West Virginia University took a shot at “Assassins,” and hit the target.
From Abraham Lincoln to Ronald Reagan, the musical “Assassins” uses attempted and successful presidential assassinations to shine a spotlight on modern issues.
“It’s a great way to show history in a play that’s really fun,” said audience member Emily Goad, a sophomore business student from Maplewood, New Jersey
With music written by Stephen Sondheim and book written by John Weidman, production of “Assassins” began in 1990. When the musical hit Broadway in 2004, it received 11 nominations for Tony Awards, five of which won. The years since then have not wrinkled the script; the relevance remains.
“It’s remarkable that a musical piece written 25 years ago speaks about issues that we are dealing with today,” said Lee Blair, the director.
According to Blair, the musical’s relevance is in the issues discussed.
“Sondheim is using the assassins as a catalyst to talk about racism, immigration, and mental illness and politics,”said Blair. “[He] uses them to comment, to satirize, to discuss, to argue, about those issues.”
Satire is strong throughout the musical. Not only are the assassins ridiculed, but so are political parties, social stigmas and presidents and their followers. All of the assassinations are set up to seem like a carnival game, giving the murders undertones of comedy.
The audience laughed at characters who committed crimes that haunt history books. Infamous assassins were interchangeably horrible and humorous.
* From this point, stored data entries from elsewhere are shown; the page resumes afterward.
-- ==== Sys2Proof/Machine/CarterBase.lean ====
section
/-!
DEFINITION. What the Carter stalls share: contexts, packets, sealing, sending, completions and ERROR (R389–R410).
-/
namespace Sys2Proof.Machine

/-! ### Contexts (Table 16.12) -/

/-- Context `n`; one never written is FREE. -/
def State.conn (s : State) (n : Nat) : CarterCtx := (look s.carter.ctxs n).getD {}
def State.setConn (s : State) (n : Nat) (c : CarterCtx) : State :=
  { s with carter := { s.carter with ctxs := put s.carter.ctxs n c } }

def CarterCtx.num (c : CarterCtx) (o n : Nat) : Nat := leAt c.cfg o n
def CarterCtx.v6 (c : CarterCtx) : Bool := nbit (c.num 1 1) 0
def CarterCtx.strict (c : CarterCtx) : Bool := nbit (c.num 1 1) 1
def CarterCtx.sealed_ (c : CarterCtx) : Bool := nbit (c.num 1 1) 2
def CarterCtx.isRoce (c : CarterCtx) : Bool := nbit (c.num 1 1) 3
def CarterCtx.prec (c : CarterCtx) : Nat := c.num 2 1
def CarterCtx.port (c : CarterCtx) : Nat := c.num 3 1 / 8
def CarterCtx.paths (c : CarterCtx) : Nat := c.num 6 1
def CarterCtx.payload (c : CarterCtx) : Nat := 2 ^ c.num 7 1
def CarterCtx.peerConn (c : CarterCtx) : Nat := c.num 8 4
def CarterCtx.asid (c : CarterCtx) : Nat := c.num 0x0C 2
def CarterCtx.localIp (c : CarterCtx) : Bytes := slice c.cfg 0x10 16
def CarterCtx.peerIp (c : CarterCtx) : Bytes := slice c.cfg 0x20 16
def CarterCtx.retryLimit (c : CarterCtx) : Nat := c.num 0x3B 1
def CarterCtx.tollQueue (c : CarterCtx) : Nat := c.num 0x3C 4
def CarterCtx.sqBase (c : CarterCtx) : Nat := c.num 0x40 8
def CarterCtx.rqBase (c : CarterCtx) : Nat := c.num 0x48 8
def CarterCtx.cqBase (c : CarterCtx) : Nat := c.num 0x50 8
def CarterCtx.sqLog (c : CarterCtx) : Nat := c.num 0x58 1
def CarterCtx.rqLog (c : CarterCtx) : Nat := c.num 0x59 1
def CarterCtx.cqLog (c : CarterCtx) : Nat := c.num 0x5A 1
def CarterCtx.bellPart (c : CarterCtx) : Nat := c.num 0x5B 1
def CarterCtx.cipher (c : CarterCtx) : Nat := c.num 0x5C 4
def CarterCtx.reduceStall (c : CarterCtx) : Nat := c.num 0x66 2
def CarterCtx.reducePort (c : CarterCtx) : Nat := c.num 0x68 1

/-- The Carter stall that serves a context. -/
def CarterCtx.st (c : CarterCtx) : Nat := soleStall c.stall 9

/-- Sequence numbers count modulo 2^32, or 2^24 for a RoCEv2 context (R403, R409). -/
def CarterCtx.psnMod (c : CarterCtx) : Nat := if c.isRoce then 2 ^ 24 else 2 ^ 32

/-- `a` minus `b` modulo `m`. -/
def modSub (a b m : Nat) : Nat := (a + m - b % m) % m

/-- `a` comes before `b`. -/
def seqBefore (a b m : Nat) : Bool := decide (a ≠ b) && decide (modSub b a m < m / 2)

/-- The stall of Quarter `q` works: enabled and not fenced. -/
def State.carterOn (s : State) (q : Nat) : Bool :=
  s.fbit ⟨.carterCtrl, q, 0⟩ F.carterCtrl_ENABLE && !s.stallFenced (soleStall q 9)

def State.carterEvent (s : State) (q slot n : Nat) : State := s.stallEvent (soleStall q 9) slot n 0 0

/-- A packet discarded and counted. -/
def State.discard (s : State) (q : Nat) : State :=
  (s.fsat ⟨.carterErr, q, 0⟩ F.carterErr_DISCARDS 1).carterEvent q 9 1

/-- An injected parity error of a stall whose register `r` holds PARITY in `f` fences it. -/
def State.unitParity (s : State) (st : Nat) (r : Reg) (f : Fld) : Option State :=
  match s.injAt 0x08 st (fun _ => true) with
  | some _ => some ((s.injFire.fset r f 1).report 3 0x08 (precOr (s.precOfStall st)) st 0 0 0 true)
  | none => none

/-- A precinct takes no new work: it is quiescing, quiesced or loading (R92). -/
def State.precPaused (s : State) (p : Nat) : Bool :=
  let x := s.fget ⟨.ximPrecState, p, 0⟩ F.ximPrecState_STATE
  decide (2 ≤ x)

/-! ### Packets (Tables 16.2 and 16.3) -/

/-- A packet, unsealed. -/
structure Pkt where
  op : Nat
  flags : Nat
  conn : Nat
  epoch : Nat
  ver : Nat
  psn : Nat
  msn : Nat
  mlen : Nat
  off : Nat
  ext : Bytes
  payload : Bytes
  deriving DecidableEq, Repr

def Pkt.flag (p : Pkt) (i : Nat) : Bool := nbit p.flags i
def Pkt.flagged (p : Pkt) : Bool := p.flag 0
def Pkt.reduce (p : Pkt) : Bool := p.flag 1
def Pkt.poison (p : Pkt) : Bool := p.flag 3
def Pkt.raddr (p : Pkt) : Nat := beAt p.ext 0 8
def Pkt.rkey (p : Pkt) : Nat := beAt p.ext 8 4
def Pkt.atop (p : Pkt) : Nat := beAt p.ext 12 1
def Pkt.vfmt (p : Pkt) : Nat := beAt p.ext 13 1

/-- Bytes of the extension of an opcode; none for an opcode not in Table 16.3. -/
def extLen (op : Nat) : Option Nat :=
  match op with
  | 1 | 2 => some 16
  | 3 | 4 | 6 => some 0
  | 5 => some 32
  | 7 => some 8
  | 0x10 | 0x20 | 0x21 | 0x22 => some 24
  | _ => none

/-- The reserved fields of an extension are 0. -/
def extOk (op : Nat) (e : Bytes) : Bool :=
  match op with
  | 1 | 2 => decide (beAt e 12 4 = 0)
  | 5 => decide (beAt e 14 2 = 0) && decide (beAt e 12 1 ≤ 3)
  | 7 => decide (beAt e 2 2 = 0) && decide (beAt e 4 4 / 2 ^ 24 % 128 = 0)
  | 0x10 => decide (beAt e 0x14 4 = 0) && decide (beAt e 0x10 1 ≤ 5)
  | 0x20 | 0x21 | 0x22 => decide (beAt e 0 4 < 2 ^ 20) && decide (beAt e 4 1 ≤ 8) && decide (beAt e 5 3 = 0)
  | _ => true

/-- The bytes of a packet. -/
def Pkt.bytes (p : Pkt) (path : Nat) : Bytes :=
  beBytes 2 p.ver ++ beBytes 1 p.op ++ beBytes 1 p.flags ++ beBytes 4 p.conn ++ beBytes 2 p.epoch ++ beBytes 1 path ++
  beBytes 1 0 ++ beBytes 4 p.psn ++ beBytes 4 p.msn ++ beBytes 4 p.mlen ++ beBytes 4 p.off ++ beBytes 2 p.payload.length ++
  beBytes 2 0 ++ p.ext ++ p.payload

/-- The packet that unsealed bytes spell (R394). -/
def pktOf (b : Bytes) : Option Pkt :=
  let op := beAt b 2 1
  match extLen op with
  | none => none
  | some e =>
    let n := beAt b 0x1C 2
    let p : Pkt := {
      op := op, flags := beAt b 3 1, conn := beAt b 4 4, epoch := beAt b 8 2, ver := beAt b 0 2, psn := beAt b 0x0C 4,
      msn := beAt b 0x10 4, mlen := beAt b 0x14 4, off := beAt b 0x18 4, ext := slice b 32 e, payload := b.drop (32 + e) }
    if b.length = 32 + e + n ∧ p.flags < 64 ∧ p.conn < 2 ^ 20 ∧ beAt b 0x0A 1 < 16 ∧ beAt b 0x0B 1 = 0 ∧ beAt b 0x1E 2 = 0 ∧
        extOk op p.ext ∧ (7 ≤ op ∨ p.off + n ≤ p.mlen) then some p
    else none

/-! ### Sealing (R407) -/

/-- A nonce is drawn and the packet sealed; none where the Cashbox cannot. -/
def State.sealPkt (s : State) (c : CarterCtx) (b : Bytes) : State × Option Bytes :=
  match s.cashboxFor c.prec c.stall, s.ctxOf c.cipher with
  | some st, some (n, k) =>
    match s.keyOf k.inst k.key with
    | none => (s, none)
    | some key =>
      if k.state = 3 ∨ k.algo ≠ 2 then (s, none)
      else match s.drawNonce st n with
        | none => (s, none)
        | some (s, nonce, block) =>
          let s := if block then s.stallEvent st 9 1 0 0 else s
          let e := 32 + (extLen (beAt b 2 1)).getD 0
          let (t, tag) := aeadSeal k.algo key.key nonce (b.take e) (b.drop e)
          (s.stallEvent st 6 b.length 0 0, some (b.take e ++ nonce ++ t ++ tag))
  | _, _ => (s, none)

/-- A sealed packet verified and opened; none where it fails. -/
def State.unseal (s : State) (c : CarterCtx) (b : Bytes) : State × Option Bytes :=
  match s.cashboxFor c.prec c.stall, s.ctxOf c.cipher with
  | some st, some (_, k) =>
    match s.keyOf k.inst k.key with
    | none => (s, none)
    | some key =>
      let e := 32 + (extLen (beAt b 2 1)).getD 0
      if k.state = 3 ∨ k.algo ≠ 2 ∨ b.length < e + 28 then (s, none)
      else
        let body := (b.drop (e + 12)).take (b.length - e - 28)
        match aeadOpen k.algo key.key (slice b e 12) (b.take e) body (slice b (b.length - 16) 16) with
        | none => (s.stallEvent st 7 1 0 0, none)
        | some t => (s.stallEvent st 6 b.length 0 0, some (b.take e ++ t))
  | _, _ => (s, none)

/-! ### RoCEv2 packets (R409) -/

/-- First, middle, last or only, as a RoCEv2 opcode counts them from `base`: 0, 1, 2 and `only`. -/
def roceStep (p : Pkt) (base only : Nat) : Nat :=
  let last := decide (p.mlen ≤ p.off + p.payload.length)
  if p.off = 0 then (if last then only else base) else (if last then base + 2 else base + 1)

/-- The AETH syndrome of an ACK: an ACK, RNR, or a NAK code. -/
def roceSyndrome (nak : Nat) : Nat :=
  match nak with
  | 0 => 0x1F
  | 1 => 0x20
  | 2 => 0x62
  | 6 => 0x60
  | _ => 0x61

/-- A packet as RoCEv2 carries it, without its ICRC: base transport header, RETH or AETH, padded payload. -/
def roceBytes (qp : Nat) (p : Pkt) : Bytes :=
  let reth := beBytes 8 (p.raddr + (if p.op = 2 then p.off else 0)) ++ beBytes 4 p.rkey ++ beBytes 4 (p.mlen - (if p.op = 2 then p.off else 0))
  let (op, ext) : Nat × Bytes := match p.op with
    | 1 => let o := roceStep p 6 0x0A; (o, if p.off = 0 then reth else [])
    | 2 => (0x0C, reth)
    | 3 => let o := roceStep p 0x0D 0x10; (o, if o = 0x0E then [] else beBytes 1 0x1F ++ beBytes 3 p.msn)
    | 4 => (roceStep p 0 4, [])
    | _ => (0x11, beBytes 1 (roceSyndrome (beAt p.ext 0x10 1)) ++ beBytes 3 (beAt p.ext 0x0C 4))
  let pad := (4 - p.payload.length % 4) % 4
  let ack := if p.flag 4 then 0x80 else 0
  beBytes 1 op ++ beBytes 1 (0x40 + pad * 16) ++ beBytes 2 0xFFFF ++ beBytes 1 0 ++ beBytes 3 qp ++ beBytes 1 ack ++
    beBytes 3 p.psn ++ ext ++ p.payload ++ List.replicate pad 0#8

/-- The ICRC over a frame's IP header, UDP header and transport bytes, its changing fields taken as ones. -/
def icrcOf (v6 : Bool) (ip udp body : Bytes) : Bytes :=
  let f (n : Nat) : Bytes := List.replicate n 0xFF#8
  let ip := if v6 then overlay (overlay (overlay ip 0 [BitVec.ofNat 8 (beAt ip 0 1 ||| 0x0F)]) 1 (f 3)) 7 (f 1)
    else overlay (overlay (overlay ip 1 (f 1)) 8 (f 1)) 10 (f 2)
  fcsOf (f 8 ++ ip ++ overlay udp 6 (f 2) ++ overlay body 4 (f 1))

/-! ### Sending -/

/-- A UDP payload of a context handed to its Tollbooth queue. The frame's source MAC address, time to live and identification are
free. -/
def State.sendUdp (s : State) (c : CarterCtx) (path dport : Nat) (roce : Bool) (payload : Bytes) : State :=
  let n := s.fresh
  let cut (a : Bytes) : Bytes := if c.v6 then a else a.drop 12
  let h : UdpHead := {
    v6 := c.v6, dmac := slice c.cfg 0x30 6, smac := s.freeBytes 6, vlan := c.num 0x0E 2, src := cut c.localIp, dst := cut c.peerIp,
    sport := c.num 0x36 2 + path, dport := dport, dscp := c.num 0x3A 1, ttl := Config.freeNat n % 256,
    ident := Config.freeNat (n + 1) % 2 ^ 16 }
  let frame :=
    if roce then
      let f := udpFrame h (payload ++ [0, 0, 0, 0])
      let o := if nbit h.vlan 12 then 18 else 14
      let l := if c.v6 then 40 else 20
      udpFrame h (payload ++ icrcOf c.v6 (slice f o l) (slice f (o + l) 8) payload)
    else udpFrame h payload
  let s := (s.useFresh 6).carterEvent c.stall 6 1
  (s.toTollbooth c.tollQueue { data := frame }).1

/-- A packet sent on a path, sealed where the connection is. -/
def State.sendPkt (s : State) (c : CarterCtx) (path : Nat) (p : Pkt) : State :=
  let s := s.carterEvent c.stall 12 p.payload.length
  if c.isRoce ∧ p.op < 0x20 then s.sendUdp c path 4791 true (roceBytes c.peerConn p)
  else
    let b := p.bytes path
    if c.sealed_ ∧ p.op < 0x20 then
      match s.sealPkt c (overlay b 3 [BitVec.ofNat 8 (p.flags % 64 ||| 4)]) with
      | (s, some b) => s.sendUdp c path (c.num 0x38 2) false b
      | (s, none) => s
    else s.sendUdp c path (c.num 0x38 2) false b

/-- The first path at or after `n`, in order, that is not DOWN. -/
def CarterCtx.pathFrom (c : CarterCtx) (n : Nat) : Nat :=
  let ps := (List.range c.paths).map fun i => (n + i) % c.paths
  (ps.find? fun p => !c.pathDown.contains p).getD (n % c.paths)

/-- A packet of a context with the header fields every packet carries. -/
def CarterCtx.pkt (c : CarterCtx) (op flags psn msn mlen off : Nat) (ext payload : Bytes) : Pkt :=
  let (epoch, ver) := match c.peer with | some (e, _, v) => (e, v) | none => (0, 0)
  { op := op, flags := flags, conn := c.peerConn, epoch := epoch, ver := ver, psn := psn, msn := msn, mlen := mlen, off := off,
    ext := ext, payload := payload }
“It’s a tragic piece as a whole, but even in tragic moments there are moments of laughter,” Blair said.
Joseph Gay, a graduate acting student who portrayed John Wilkes Booth, said he enjoyed playing a hated person.
“It’s one of my favorite things, actually,” Gay said. “I get to connect with somebody who is so hated. I get to put a character on stage and try to get the audience on my side.”
Throughout “Assassins,” as music mixed with murder, the energy of the actors remained high.
Audience member Samantha Huffman, no stranger to the stage, is a member of The Rustic Mechanicals, a West Virginia acting group focusing on Shakespearean plays.
“I am very impressed with the amount of energy,” Huffman said. “I think in a show that doesn’t necessarily have a narrative, when you’re telling more episodic stories, the intention and what the actors are trying to do in a scene is very important.”
“Assassins” does not have a storyline that flows from point A to point B. Instead, scenes flit through stories of certain assassins, thus requiring the actors to be compelling enough for their individual stories to feed kindle to the audience’s attention.
The WVU actors accomplished this.
“I was very impressed with how strong the choices were and how strong the intent was,” Huffman said. “There wasn’t really a question of what the [actors] were doing, or how they were trying to affect the people they were on stage with.”
“Assassins” is not a documentary. While the characters are rooted in reality, their traits and actions are exaggerated for comedic and dramatic effect. Blair called the play a “historical fantasy.”
“The play has some rough language, profanity, derogatory terms and names, sexual situations that are extreme; it’s real life,” Blair said.
Though, the show’s creators “have taken artistic license to augment the story,” Blair said.
“Assassins” will be performed at Morgantown’s Metropolitan Theatre until October 22.